Centos – rkhunter warns of inode change but no file modification date changes

centosrkhunteryum

I have several systems running Centos 6 with rkhunter installed. I have a daily cron running rkhunter and reporting back via email.

I very often get reports like:

---------------------- Start Rootkit Hunter Scan ----------------------
Warning: The file properties have changed:
        File: /sbin/fsck
        Current inode: 6029384    Stored inode: 6029326
Warning: The file properties have changed:
        File: /sbin/ip
        Current inode: 6029506    Stored inode: 6029343
Warning: The file properties have changed:
        File: /sbin/nologin
        Current inode: 6029443    Stored inode: 6029531
Warning: The file properties have changed:
        File: /bin/dmesg
        Current inode: 13369362    Stored inode: 13369366

From what I understand, rkhunter will usually report a changed hash and/or modification date on the scanned files to, so this leads me to think that there is no real change.

My question: is there some other activity on the machine that could make the inode change (running ext4) or is this really yum making regular (~ once a week) changes to these files as part of normal security updates?

Best Answer

Updating files is often done by writing a new file in the same directory followed by renaming the file on top of the old file. This method is usually applied to everything installed through a package manager, but also to any update performed to executables and libraries even if updated for other reasons.

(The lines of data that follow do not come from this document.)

theorem State.fencedTile_of_check_sram {w : Who} {gt right x n : Nat} (h : s.check w gt right x n = .ok (.sram g off)) : s.fencedTile g = false := by
  unfold State.check at h
  split at h
  · next l hl =>
    split at h
    · cases h
      exact State.fencedTile_of_check1_sram hl
    · next he => exact absurd h (he _)
  · next he => exact absurd h (he _)

theorem Task.wrG_pc (u : Task) (d : BitVec 5) (x : RegV) : (u.wrG d x).pc = u.pc := by
  unfold Task.wrG
  split <;> rfl

/-! ## A store to a slice (R207) -/

/-- A store of a task alone, outside every window, that nothing of the task and no reservation meets, is performed at once. -/
theorem withStore_sram {x k : Nat} {bs : List Byte} {marks : List Bool} (h0 : 0 < bs.length) (hm : marks.length = bs.length)
    (hc : s.check s.cur.who (s.taskGt s.cur) rWR x bs.length = .ok (.sram g off)) (hu : AccessFree s (.sram g off) bs.length)
    (hheld : s.writeHeld s.cur.key (.sram g off) bs.length = none) (hw : WritesAt s (.sram g off) bs.length k) (htwin : s.cur.twin = none)
    (hdefer : s.defer = false) (f : State → Act) : ∃ md, withStore s x bs marks f = f (({ s with md := md } : State).put k bs marks) := by
  obtain ⟨hbusy, hstrong, hstores⟩ := hu
  have holder : (s.storesOf s.cur.key).any (fun y => y.strong || (!y.performed && s.storeMeets y (.sram g off) bs.length)) = false := by
    rw [List.any_eq_false]
    intro y hy
    obtain ⟨hmeets, hst⟩ := hstores y hy
    rw [hmeets, hst, Bool.and_false, Bool.or_false]
    exact Bool.false_ne_true
  obtain ⟨dc, di, co, hwrite⟩ := writeLoc_of_WritesAt s (s.storeMaster { key := s.cur.key, vi := s.cur.vi, addr := x, loc := .sram g off, bytes := bs, marks := marks })
    0 (aVdie x) (.sram g off) bs marks k h0 hm hw
  refine ⟨{ s.md with dcache := dc, dir := di, counters := co }, ?_⟩
  generalize hu : ({ s with md := { s.md with dcache := dc, dir := di, counters := co } } : State).put k bs marks = u at hwrite ⊢
  have hsame : u.stores = s.stores := by rw [← hu]; rfl
  have hfence := State.fencedTile_of_check_sram hc
  have htry : s.tryStore (s.storesOf s.cur.key) { key := s.cur.key, vi := s.cur.vi, addr := x, loc := .sram g off, bytes := bs, marks := marks } = { s := u } := by
    unfold State.tryStore
    simp only [State.locFenced, hfence, holder, hheld, Bool.false_and, Bool.or_self, Bool.false_eq_true, if_false]
    exact hwrite
  have hissue : s.issueStore { key := s.cur.key, vi := s.cur.vi, addr := x, loc := .sram g off, bytes := bs, marks := marks } = { s := u } := by
    unfold State.issueStore
    rw [htry]
    rfl
  rw [withStore, hc]
  simp only [chkAct, storeOut, hbusy, hstrong, State.ownTagBad, htwin, hdefer, Bool.or_self, Bool.false_and, Option.isSome_none, Bool.not_false, Bool.false_eq_true,
    if_false]
  rw [hissue]
  simp [State.countHits, chargeCur_nil, hsame]

/-! ## The barrier record (R178, R179) -/

/-- Every field of a barrier is within its width. -/
structure Barrier.Fits (b : Barrier) : Prop where
  owed : b.owed < 2 ^ 40
  round : b.round < 2 ^ 32
  seats : b.seats < 2 ^ 32
  quota : b.quota < 2 ^ 32

theorem bits_lt (x : DWord) (lo n : Nat) : bits x lo n < 2 ^ n := Nat.mod_lt _ (Nat.two_pow_pos n)

theorem State.bar_fits (s : State) (k : Nat) : (s.bar k).Fits := ⟨bits_lt _ _ _, bits_lt _ _ _, bits_lt _ _ _, bits_lt _ _ _⟩

theorem Barrier.Fits.close {b : Barrier} (h : b.Fits) : b.close.Fits := by
  unfold Barrier.close
  split
  · exact ⟨by positivity, Nat.mod_lt _ (by positivity), h.quota, h.quota⟩
  · exact h

theorem Barrier.Fits.seat {b : Barrier} (h : b.Fits) (n : Nat) : (b.seat n).Fits :=
  Barrier.Fits.close ⟨Nat.mod_lt _ (by positivity), h.round, (Nat.sub_le _ _).trans_lt h.seats, h.quota⟩

/-- A barrier that is stored is read back, and no other byte changes. -/
theorem State.bar_setBar (s : State) (k : Nat) {b : Barrier} (h : b.Fits) :
    (s.setBar k b).bar k = b ∧ ∀ x, x < k ∨ k + 32 ≤ x → (s.setBar k b).byteAt x = s.byteAt x :=
  (recordsReadBack s k).1 b h.owed h.round h.seats h.quota

/-- The word that BXTST gives: the round, and the four flags (R180). -/
def Barrier.flagWord (b : Barrier) : DWord :=
  dw (b.round * 2 ^ 32 + (if b.lfail then 8 else 0) + (if b.lpois then 4 else 0) + (if b.fail then 2 else 0) + (if b.pois then 1 else 0))
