/-- Settles O53: a step that answers a next state keeps the record (`step_parameters`), and one that does not makes it, once. -/
theorem parametersAndRecordStay : Obligations.ParametersAndRecordStay := by
  refine ⟨fun s t => step_parameters, fun s x n => runRecorded_record n, fun s hnone => ⟨fun f hf => ?_, fun r hr => ?_⟩⟩
  · rw [settle, hf]; exact recordStop_of_none hnone _
  · rw [settle, hr]; exact recordStop_of_none hnone _

/-- Settles O54: the selected instance moves, or the one the event names or the host waits for (`State.MovesAt`), and what one of them does
leaves the others as they were. -/
theorem otherInstancesUntouched : Obligations.OtherInstancesUntouched := by
  intro s t h
  refine ⟨?word, fun hcmd => ⟨?named, ?poke, ?peek, ?waiting, ?nothing⟩⟩
  case word =>
    intro hcmd j hj
    obtain ⟨w, hw⟩ := Option.ne_none_iff_exists'.1 hcmd
    exact (step_moves_of_cmd hw h).sameAround.getElem?_ne hj
  case named =>
    intro e rest i hscript hname j hj
    exact (runEvent_moves hname (step_event hcmd hscript ▸ h)).getElem?_ne hj
  case poke =>
    intro a b rest hscript
    rw [step_event hcmd hscript] at h
    obtain ⟨-, rfl⟩ := bufWrite_eq_next.1 h
    rfl
  case peek =>
    intro a rest hscript hidle
    rw [step_event hcmd hscript, runEvent, onceAllIdle_idle hidle] at h
    obtain ⟨x, rfl⟩ := hostPeek_eq_next h
    rfl
  case waiting =>
    intro i hbusy hwaits j hj
    have hturn : step s = advanceAt i s := by
      obtain hscript | ⟨a, rest, hscript⟩ | ⟨rest, hscript⟩ := hwaits
      · rw [step_runOn hcmd hscript, runOn, hbusy]
      · exact step_waits_all hcmd hbusy (.inr hscript)
      · exact step_waits_all (a := 0) hcmd hbusy (.inl hscript)
    exact (advanceAt_moves (hturn ▸ h)).getElem?_ne hj
  case nothing =>
    intro hscript hidle
    obtain ⟨i, hbusy, -⟩ | ⟨-, rfl⟩ := runOn_cases (step_runOn hcmd hscript ▸ h)
    · rw [hidle] at hbusy; cases hbusy
    · rfl

/-! ## The invariant -/

theorem Codec.reset_wf (bits : Nat) : Codec.reset.Wf bits := by
  refine ⟨?_, ?_, ?_, ?_, fun hok => absurd hok (by decide), ?_, trivial⟩ <;> rintro _ ⟨⟩

theorem State.Inv.core {s : State} (h : s.Inv) : s.core.Wf s.addrBits := h.codecs _ (by simp [State.codecs])

/-- To keep the invariant is to keep that of the buffer and that of the selected instance, where nothing else changes. -/
theorem State.Inv.of_sameAround {s t : State} (h : s.Inv) (hsame : s.SameAround t) (hbuf : Memory.wf t.buf)
    (hrange : ∀ x ∈ t.buf, x.1 < 2 ^ s.addrBits) (hcore : t.core.Wf s.addrBits) : t.Inv := by
  refine ⟨hbuf, by rwa [hsame.addrBits], fun c hc => ?_⟩
  rw [hsame.addrBits]
  rw [hsame.codecs] at hc
  rcases List.mem_or_eq_of_mem_set hc with hc | rfl
  · exact h.codecs c hc
  · exact hcore

/-- A command that may still write a cell may write it in the buffer only (R55). -/
theorem Engine.Wf.mayWrite_lt {bits a : Nat} {eng : Engine} (h : eng.Wf bits) (ha : eng.mayWrite a) : a < 2 ^ bits := by
  cases eng with
  | idle => cases ha
  | encoding e =>
    cases hp : e.phase with
    | writing =>
      have hbounds := (EncState.wf_writing hp).1 h
      have := (mayWrite_writing hp).1 ha
      omega
    | short left =>
      have hbounds := (EncState.wf_short hp).1 h
      have := (mayWrite_short hp).1 ha
      omega
    | done => exact absurd ha (mayWrite_done hp)
  | decoding d => cases ha

/-- A turn that answers a next state, read off `tick_local`: the instance is replaced and at most one cell written. -/
theorem tick_put {s t : State} (hwf : s.core.engine.Wf s.addrBits) (h : tick s = .next t) :
    ∃ w : Option Host.Cell, (∀ x ∈ w, s.core.engine.mayWrite x.1) ∧ t = { s with core := t.core, buf := s.buf.put w } := by
  obtain ⟨w, hw, hlocal⟩ := tick_local hwf
  exact ⟨w, hw, hlocal.eq h⟩

theorem Memory.put_wf {m : Memory} (h : Memory.wf m) (w : Option Host.Cell) : Memory.wf (m.put w) := by
  cases w with
  | none => exact h
  | some x => exact Memory.write_wf h _ _

theorem Memory.put_range {m : Memory} {n : Nat} (h : ∀ x ∈ m, x.1 < n) {w : Option Host.Cell} (hw : ∀ x ∈ w, x.1 < n) :
    ∀ x ∈ m.put w, x.1 < n := by
  cases w with
  | none => exact h
  | some x => exact Memory.write_range h (hw x rfl) _

theorem tick_inv {s t : State} (hinv : s.Inv) (h : tick s = .next t) : t.Inv := by
  obtain ⟨w, hw, ht⟩ := tick_put hinv.core.engine h
  have hbuf : t.buf = s.buf.put w := congrArg State.buf ht
  refine hinv.of_sameAround (tick_sameAround h) ?_ ?_ (tick_core_wf hinv.core h) <;> rw [hbuf]
  · exact Memory.put_wf hinv.buf_wf w
  · exact Memory.put_range hinv.buf_range fun x hx => hinv.core.engine.mayWrite_lt (hw x hx)

/-- An ENCODE that begins stays inside the buffer: with room its bytes end below LEN, without it the piece of R107 does (R105). -/
theorem beginEncode_core_wf {s t : State} (hwf : s.core.Wf s.addrBits) (h : beginEncode s = .next t) :
    t.buf = s.buf ∧ t.core.Wf s.addrBits := by
  obtain ⟨v, p, len, -, hpos, -, hlen, hcase⟩ := beginEncode_cases h
  have hp := hwf.pos_width p hpos
  have hten : encodedSize v ≤ 10 := sizeOfMagnitude_le _
  obtain ⟨hsmall, rfl⟩ | ⟨hroom, rfl⟩ := hcase
  · have hwritten := writtenOnFailure_le (capacity p len) s.draws
    have hend : p + capacity p len ≤ 2 ^ s.addrBits := by unfold capacity; split <;> omega
    exact ⟨rfl, hwf.setEngine (e := .encoding ⟨_, _, 0, p, _⟩) ⟨by dsimp only; omega, by dsimp only; omega⟩⟩
  · have hend : p + encodedSize v ≤ len := by
      have hpos : 1 ≤ encodedSize v := sizeOfMagnitude_pos _
      unfold capacity at hroom
      split at hroom <;> omega
    exact ⟨rfl, hwf.setEngine (e := .encoding ⟨_, _, 0, p, _⟩)
      (show p + 0 + encodedSize v ≤ _ ∧ 0 + encodedSize v ≤ 10 by omega)⟩

theorem beginDecode_core_wf {s t : State} (hwf : s.core.Wf s.addrBits) (h : beginDecode s = .next t) :
    t.buf = s.buf ∧ t.core.Wf s.addrBits := by
  obtain ⟨p, len, -, -, hlen, rfl⟩ := beginDecode_cases h
  exact ⟨rfl, hwf.setEngine (show len ≤ _ ∧ 0 = 7 * 0 ∧ 0 ≤ 9 by omega)⟩

theorem State.Move.inv {s t : State} (hinv : s.Inv) (h : s.Move t) : t.Inv := by
  have hsame := h.sameAround
  have hwf := hinv.core
  cases h with
  | host | setCmd | setVin => exact hinv.of_sameAround hsame hinv.buf_wf hinv.buf_range { hwf with }
  | setPos hp =>
    exact hinv.of_sameAround hsame hinv.buf_wf hinv.buf_range { hwf with pos_width := by rintro _ ⟨⟩; exact hp }
  | setLen hn =>
    exact hinv.of_sameAround hsame hinv.buf_wf hinv.buf_range { hwf with len_width := by rintro _ ⟨⟩; exact hn }
  | poke h =>
    obtain ⟨ha, rfl⟩ := bufWrite_eq_next.1 h
    exact hinv.of_sameAround hsame (Memory.write_wf hinv.buf_wf _ _) (Memory.write_range hinv.buf_range ha _) hwf
  | beginEncode h =>
    obtain ⟨hbuf, hcore⟩ := beginEncode_core_wf hwf h
    exact hinv.of_sameAround hsame (hbuf ▸ hinv.buf_wf) (hbuf ▸ hinv.buf_range) hcore
  | beginDecode h =>
    obtain ⟨hbuf, hcore⟩ := beginDecode_core_wf hwf h
    exact hinv.of_sameAround hsame (hbuf ▸ hinv.buf_wf) (hbuf ▸ hinv.buf_range) hcore
  | turn h => exact tick_inv hinv h
  | size v =>
    exact hinv.of_sameAround hsame hinv.buf_wf hinv.buf_range
      (hwf.finishOk (sizeOfMagnitude_pos _) (sizeOfMagnitude_le _) none)
  | illegal => exact hinv.of_sameAround hsame hinv.buf_wf hinv.buf_range (hwf.finishError Status.noConfusion)

theorem State.Moves.inv {s t : State} (hinv : s.Inv) (h : s.Moves t) : t.Inv := by
  induction h with
  | refl => exact hinv
  | tail _ hmove ih => exact hmove.inv ih

theorem select_inv {s t : State} {i : Nat} (hinv : s.Inv) (h : select i s = some t) : t.Inv := by
  obtain ⟨hcodecs, -⟩ := select_eq_some h
  obtain ⟨hbits, hbuf, -⟩ := select_frame h
  exact ⟨hbuf ▸ hinv.buf_wf, by rw [hbits, hbuf]; exact hinv.buf_range, by rw [hbits, hcodecs]; exact hinv.codecs⟩

theorem State.MovesAt.inv {s t : State} {i : Nat} (hinv : s.Inv) (h : s.MovesAt i t) : t.Inv := by
  obtain ⟨u, hu, hmoves⟩ := h
  exact hmoves.inv (select_inv hinv hu)

theorem resetAll_codecs (s : State) : ∀ c ∈ (resetAll s).codecs, c = Codec.reset := by
  simp only [State.codecs, resetAll_before, resetAll_core, resetAll_after, List.mem_append, List.mem_cons, List.mem_map]
  rintro c (⟨_, -, rfl⟩ | rfl | ⟨_, -, rfl⟩) <;> rfl

/-- Settles O51: a step is made of moves and selections, or resets all instances (`step_cases`), and each of these keeps the invariant. -/
theorem stepKeepsInvariant : Obligations.StepKeepsInvariant := by
  intro s t hinv h
  obtain hmoves | ⟨i, hmoves⟩ | ⟨rest, rfl⟩ := step_cases h
  · exact hmoves.inv hinv
  · exact hmoves.inv hinv
  · refine ⟨hinv.buf_wf, hinv.buf_range, fun c hc => ?_⟩
    rw [resetAll_codecs _ c hc]
    exact Codec.reset_wf _

theorem resetWith_codecs (bits more : Nat) : ∀ c ∈ (State.resetWith bits more).codecs, c = Codec.reset := by
  simp only [State.codecs, State.resetWith, List.nil_append, List.mem_cons, List.mem_replicate]
  rintro c (rfl | ⟨-, rfl⟩) <;> rfl

theorem resetWith_inv (bits more : Nat) : (State.resetWith bits more).Inv :=
  ⟨List.Pairwise.nil, fun _ hx => absurd hx List.not_mem_nil, fun c hc => resetWith_codecs bits more c hc ▸ Codec.reset_wf bits⟩

/-- Settles O52: after reset the buffer is empty and every instance is `Codec.reset`. -/
theorem resetHasInvariant : Obligations.ResetHasInvariant := ⟨resetWith_inv _ _, resetWith_inv⟩

end Sys2Proof.Machine
end

section
/-! The obligations about commands that run at the same time (spec/20_memory.md, R56 to R62; spec/70_reset_and_hazards.md, R195, R198),
all from the locality of one turn, `tick_local`. -/

namespace Sys2Proof.Machine

/-! ## The buffer behind two turns -/

theorem Memory.read_put_other (m : Memory) {w : Option Host.Cell} {a : Nat} (h : ∀ x ∈ w, x.1 ≠ a) :
    (m.put w).read a = m.read a := by
  cases w with
  | none => rfl
  | some x => exact Memory.read_write_other m x.2 (h x rfl).symm

/-- Writes of turns to different cells commute. -/
theorem Memory.put_comm {m : Memory} (hm : Memory.wf m) {v w : Option Host.Cell} (h : ∀ x ∈ v, ∀ y ∈ w, x.1 ≠ y.1) :
    (m.put v).put w = (m.put w).put v := by
  cases v with
  | none => rfl
  | some x =>
    cases w with
    | none => rfl
    | some y => exact Memory.write_comm hm _ _ (h x rfl y rfl)

/-- Settles O60: the turn reads the same bytes behind the POKE, so it does the same (`tick_local`), and its write and the POKE are of
different cells. -/
theorem pokeOutsideAccessSetCommutes : Obligations.PokeOutsideAccessSetCommutes := by
  intro s a b hinv ha hwrite hread
  obtain ⟨w, hw, hlocal⟩ := tick_local hinv.core.engine
  have hbehind := hlocal { s with buf := s.buf.write a b } rfl rfl fun x hx =>
    Memory.read_write_other _ _ (by rintro rfl; exact hread hx)
  have hself := hlocal s rfl rfl fun _ _ => rfl
  have hcomm : (s.buf.write a b).put w = (s.buf.put w).write a b :=
    Memory.put_comm hinv.buf_wf (v := some (a, b)) (w := w) (by rintro _ ⟨⟩ y hy rfl; exact hwrite (hw y hy))
  rw [funext advance_eq_tick, bufWrite_of_lt b ha, andThen_next, hbehind]
  conv_rhs => rw [hself, andThen_assoc]
  congr 1
  funext t
  have hpoke := bufWrite_of_lt (s := { s with core := t.core, buf := s.buf.put w }) b ha
  rw [andThen_next, hpoke, ← hcomm]

/-! ## What a turn does to its access sets -/

section
variable {s t : State}

/-- What an ENCODE may still write after a turn it may before (R56). -/
theorem encodeTick_mayWrite {e : EncState} (h : encodeTick e s = .next t) {a : Nat} (ha : t.core.engine.mayWrite a) :
    (Engine.encoding e).mayWrite a := by
  obtain ⟨hp, hf, -, rfl⟩ | ⟨hp, hf, -, rfl⟩ | ⟨hp, rfl⟩ | ⟨left, hp, -, rfl⟩ | ⟨hp, rfl⟩ := encodeTick_cases h
  · exact absurd ha (Engine.mayWrite_done rfl)
  · have := (Engine.mayWrite_writing rfl).1 ha
    rw [Engine.mayWrite_writing hp, sizeOfMagnitude_continuation hf]
    dsimp only at this; omega
  · cases ha
  · have := (Engine.mayWrite_short rfl).1 ha
    rw [Engine.mayWrite_short hp]
    dsimp only at this; omega
  · cases ha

This way of updating files ensure that any process opening the file will get either the old or the new, and not see anything changing in the file, which they have opened. It does mean that each time it is updated, you will actually have a new file with the same name, hence the inode number has changed.

I guess this is the reason for those files having a new inode number.

A security update could be one reason. But there is another possibility, which I first observed on Fedora Core 1, and that could very well have made it into Centos at some point.

Executables and libraries are being prelinked such that they can start faster and use less memory. During this process the load address is randomized to make exploiting security vulnerabilities a little bit harder. A cron job would periodically repeat the process with new randomized addresses causing all the prelinked executables and libraries to get updated.